Reputation: 97
Two part architecture question:
I have employee, job title, and supervisor dimensions. I kind of wanted to keep them in one dimension and have something like site > supervisor > job title > employee. The problem is that these need to be SCD. That is, they have historical associations to relate to the facts. The fact tables have a requirement to be processed every five minutes (dashboard).
1) Should I have these in a single dimension with a surrogate key (or composite for that matter)? The keys/surrogate key would be composed of calendar_id - employee_id.
2) Have the fact tables have maintain a reference to three different dimensions instead?

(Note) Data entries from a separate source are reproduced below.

-- ==== Sys2Proof/Laws/QueueFlags.lean ====
section
/-! SUPPORT. No operation of Machine/Flags.lean touches the queue of commands. -/
namespace Sys2Proof.Machine

@[simp] theorem fbSave_pending (s : State) (c : Nat) (e : Nat) (task : Option Nat) :
    (fbSave s c e task).pending = s.pending := by
  unfold fbSave; (repeat' split) <;> simp

@[simp] theorem freeWatch_pending (s : State) (c : Nat) (e : Nat) :
    (freeWatch s c e).pending = s.pending := by
  simp [freeWatch]

@[simp] theorem estFull_pending (s : State) (c : Nat) (sid : Nat) (bytes : Nat) :
    (estFull s c sid bytes).pending = s.pending := by
  simp [estFull]

@[simp] theorem estRelease_pending (s : State) (c : Nat) (sid : Nat) (bytes : Nat) :
    (estRelease s c sid bytes).pending = s.pending := by
  simp [estRelease]

@[simp] theorem fbFire_pending (s : State) (task : Option Nat) (compute : Bool) (z3 : Option (Nat × Nat)) :
    (fbFire s task compute z3).pending = s.pending := by
  cases z3 <;> simp only [fbFire] <;> (repeat' split) <;> simp

@[simp] theorem fbComplete_pending (s : State) (z1 : Option (Nat × Nat)) :
    (fbComplete s z1).pending = s.pending := by
  cases z1 <;> simp [fbComplete]

@[simp] theorem fbGiveUp_pending (s : State) (z1 : Option (Nat × Nat)) :
    (fbGiveUp s z1).pending = s.pending := by
  cases z1 <;> simp [fbGiveUp]

@[simp] theorem fbRead_pending (s : State) (z1 : Option (Nat × Nat)) :
    (fbRead s z1).pending = s.pending := by
  cases z1 <;> simp only [fbRead] <;> (repeat' split) <;> simp

@[simp] theorem fbRelease_pending (s : State) (task : Option Nat) (z2 : Option (Nat × Nat)) :
    (fbRelease s task z2).pending = s.pending := by
  cases z2 <;> simp only [fbRelease] <;> (repeat' split) <;> simp

@[simp] theorem fbCmd_pending (s : State) (c : Nat) (e : Nat) (full : Bool) :
    (fbCmd s c e full).pending = s.pending := by
  simp [fbCmd]

@[simp] theorem fbParity_pending (s : State) (c : Nat) (e : Nat) :
    (fbParity s c e).pending = s.pending := by
  simp [fbParity]

end Sys2Proof.Machine
end

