-- ==== Sys2Proof/Laws/QueueRecovery.lean ====
section
/-! SUPPORT. No operation of Machine/Recovery.lean touches the queue of commands. -/
namespace Sys2Proof.Machine

@[simp] theorem wordRead_pending (s : State) (a : Nat) :
    (wordRead s a).1.pending = s.pending := by
  simp [wordRead]

@[simp] theorem ingestCursor_pending (s : State) :
    (ingestCursor s).1.pending = s.pending := by
  simp [ingestCursor]

@[simp] theorem hdrRead_pending (s : State) (a : Nat) :
    (hdrRead s a).1.pending = s.pending := by
  simp [hdrRead]

@[simp] theorem copyGranules_pending (s : State) (mid : Nat) (a : Nat) (cells : List (Byte × Bool)) :
    (copyGranules s mid a cells).pending = s.pending := by
  simp [copyGranules]

@[simp] theorem localSeal_pending (s : State) (p : Nat) :
    (localSeal s p).pending = s.pending := by
  simp [localSeal]

@[simp] theorem execLocalSlotSealed_pending (p : Panel) (s : State) :
    Kept State.pending s (execLocalSlotSealed p s) := by
  simp [execLocalSlotSealed]

@[simp] theorem putDigest_pending (s : State) (p : Nat) (d : Nat) :
    (putDigest s p d).pending = s.pending := by
  simp [putDigest]

@[simp] theorem digestPart_pending (s : State) (p : Nat) :
    (digestPart s p).1.pending = s.pending := by
  simp [digestPart]

@[simp] theorem digestAll_pending (s : State) :
    (digestAll s).1.pending = s.pending := by
  simp [digestAll]

@[simp] theorem mirrorHeader_pending (s : State) :
    (mirrorHeader s).pending = s.pending := by
  simp [mirrorHeader]

@[simp] theorem execMirrorHeaderWrite_pending (s : State) :
    Kept State.pending s (execMirrorHeaderWrite s) := by
  simp [execMirrorHeaderWrite]

@[simp] theorem askSource_pending (s : State) (e : Nat) (p : Nat) (ws : List Nat) :
    (askSource s e p ws).pending = s.pending := by
  simp [askSource]

@[simp] theorem stampOk_pending (s : State) (n : Nat) :
    (stampOk s n).1.pending = s.pending := by
  simp [stampOk]

@[simp] theorem recEnd_pending (s : State) (n : Nat) :
    (recEnd s n).pending = s.pending := by
  simp [recEnd]

@[simp] theorem restorePull_pending (s : State) (replica : Bool) :
    (restorePull s replica).pending = s.pending := by
  simp [restorePull]

@[simp] theorem residentFull_pending (s : State) (p : Nat) (k : Nat) :
    (residentFull s p k).pending = s.pending := by
  simp only [residentFull]; (repeat' split) <;> simp

@[simp] theorem allTilesFull_pending (s : State) :
    (allTilesFull s).pending = s.pending := by
  simp [allTilesFull]

@[simp] theorem restoreDone_pending (s : State) (n : Nat) (flags : Nat) :
    (restoreDone s n flags).pending = s.pending := by
  simp [restoreDone]

@[simp] theorem localCheck_pending (s : State) (n : Nat) :
    (localCheck s n).1.pending = s.pending := by
  simp [localCheck]

@[simp] theorem localCopy_pending (s : State) (n : Nat) :
    (localCopy s n).pending = s.pending := by
  simp [localCopy]

@[simp] theorem restoreLocal_pending (s : State) :
    (restoreLocal s).pending = s.pending := by
  simp only [restoreLocal]; (repeat' split) <;> simp

@[simp] theorem abandon_pending (s : State) :
    (abandon s).pending = s.pending := by
  simp [abandon]

@[simp] theorem rollback_pending (s : State) :
    (rollback s).pending = s.pending := by
  simp only [rollback]; (repeat' split) <;> simp

@[simp] theorem purgeHeld_pending (s : State) (src : RxStream) :
    (purgeHeld s src).pending = s.pending := by
  simp [purgeHeld]

@[simp] theorem purge_pending (s : State) :
    (purge s).pending = s.pending := by
  simp [purge]

@[simp] theorem verify_pending (s : State) :
    (verify s).pending = s.pending := by
  simp [verify]

@[simp] theorem adopt_pending (s : State) (discard : Bool) :
    (adopt s discard).pending = s.pending := by
  simp [adopt]

@[simp] theorem recStart_pending (s : State) (op : Nat) (out : Bool) :
    (recStart s op out).pending = s.pending := by
  simp [recStart]

@[simp] theorem recCmdWrite_pending (s : State) (p : Nat) (v : Word) :
    (recCmdWrite s p v).pending = s.pending := by
  simp [recCmdWrite]

@[simp] theorem recCmd_pending (mid : Mid) (v : Word) (s : State) :
    Kept State.pending s (recCmd mid v s) := by
  simp [recCmd]

@[simp] theorem execSnapshot_pending (mid : Mid) (s : State) :
    Kept State.pending s (execSnapshot mid s) := by
  simp [execSnapshot]

@[simp] theorem execRestoreMirror_pending (mid : Mid) (s : State) :
    Kept State.pending s (execRestoreMirror mid s) := by
  simp [execRestoreMirror]

@[simp] theorem execRestoreReplica_pending (mid : Mid) (s : State) :
    Kept State.pending s (execRestoreReplica mid s) := by
  simp [execRestoreReplica]

@[simp] theorem execRestoreLocal_pending (mid : Mid) (s : State) :
    Kept State.pending s (execRestoreLocal mid s) := by
  simp [execRestoreLocal]

@[simp] theorem execVerify_pending (mid : Mid) (s : State) :
    Kept State.pending s (execVerify mid s) := by
  simp [execVerify]

@[simp] theorem execAbandon_pending (mid : Mid) (s : State) :
    Kept State.pending s (execAbandon mid s) := by
  simp [execAbandon]

@[simp] theorem execAdopt_pending (mid : Mid) (outcome : Bool) (s : State) :
    Kept State.pending s (execAdopt mid outcome s) := by
  simp [execAdopt]

@[simp] theorem execRollback_pending (mid : Mid) (s : State) :
    Kept State.pending s (execRollback mid s) := by
  simp [execRollback]

@[simp] theorem execPurge_pending (mid : Mid) (s : State) :
    Kept State.pending s (execPurge mid s) := by
  simp [execPurge]

@[simp] theorem answerSource_pending (s : State) (p : Nat) (i : EngIn) (status : Nat) (flags : Nat) (digest : Nat) (dest : Nat) (bytes : List Byte) :
    (answerSource s p i status flags digest dest bytes).pending = s.pending := by
  simp [answerSource]

@[simp] theorem servePull_pending (s : State) (p : Nat) :
    (servePull s p).pending = s.pending := by
  simp only [servePull]; (repeat' split) <;> simp

@[simp] theorem execRestorePullRequest_pending (p : Panel) (s : State) :
    Kept State.pending s (execRestorePullRequest p s) := by
  simp [execRestorePullRequest]

@[simp] theorem serveDigest_pending (s : State) :
    (serveDigest s).pending = s.pending := by
  unfold serveDigest
  refine foldl_pending _ (fun a b => ?_) _ _
  split
  · rfl
  · (repeat' split) <;> simp

@[simp] theorem execVerifyDigestRequest_pending (s : State) :
    Kept State.pending s (execVerifyDigestRequest s) := by
  simp [execVerifyDigestRequest]

@[simp] theorem takeReply_pending (s : State) (p : Nat) :
    (takeReply s p).pending = s.pending := by
  unfold takeReply; (repeat' split) <;> simp

@[simp] theorem takeReplies_pending (s : State) :
    (takeReplies s).pending = s.pending := by
  simp [takeReplies]

@[simp] theorem restoreTiles_pending (s : State) :
    (restoreTiles s).pending = s.pending := by
  simp [restoreTiles]

@[simp] theorem recComplete_pending (s : State) :
    (recComplete s).pending = s.pending := by
  simp only [recComplete]; (repeat' split) <;> simp

@[simp] theorem execRecCommandComplete_pending (s : State) :
    Kept State.pending s (execRecCommandComplete s) := by
  simp [execRecCommandComplete]

end Sys2Proof.Machine
end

The requirement to process every 5 minutes (MOLAP SSIS ETL driven processing). Makes me lean toward keeping the time/change in the facts so that I would ease having to process the dimensions along with the fact tables.
Upvotes: 0
Views: 42
Reputation: 1405
I would design it as a single dimension, with the hierarchy you mentioned: site > supervisor > job title > employee.
Let's call this dimension EmployeeAssignment, because its granularity is not Employees, but any combination of site/supervisor/job title that an employee "adopts" during his/her career. (Feel free to come up with a better name).
I don't think you need a calendar_id key in this dimension: a surrogate key based on DISTINCT SiteID,SupervisorID,JobTitleID,EmployeeID would be enough. Adding a calendar_id key would be making the dimension do too much work: over and above slicing the actual facts, this would make the dimension answer questions like
"Where was employeeID 12345 (in the site/supervisor/job title network) on 1 January 2015?" and "How many employees did supervisorID 98765 supervise on 1st January 2015?"
These questions IMHO are best addressed with a fact, not a dimension. One cube I've worked on addresses with with an EmployeeDay measure: sliced by dimensions "EmployeeAssignment" and Time, this simply has a 1 if the employee is in that "assignment" on that day.
This EmployeeAssignment SCD is actually pretty slowly-changing, especially compared to your 5-minute fact update interval. Employees are not going to move about or get promoted every 5 minutes, so a reprocess of the dimension shouldn't be necessary more often than daily.
If I've misunderstood anything, let me know in the comments.
Upvotes: 0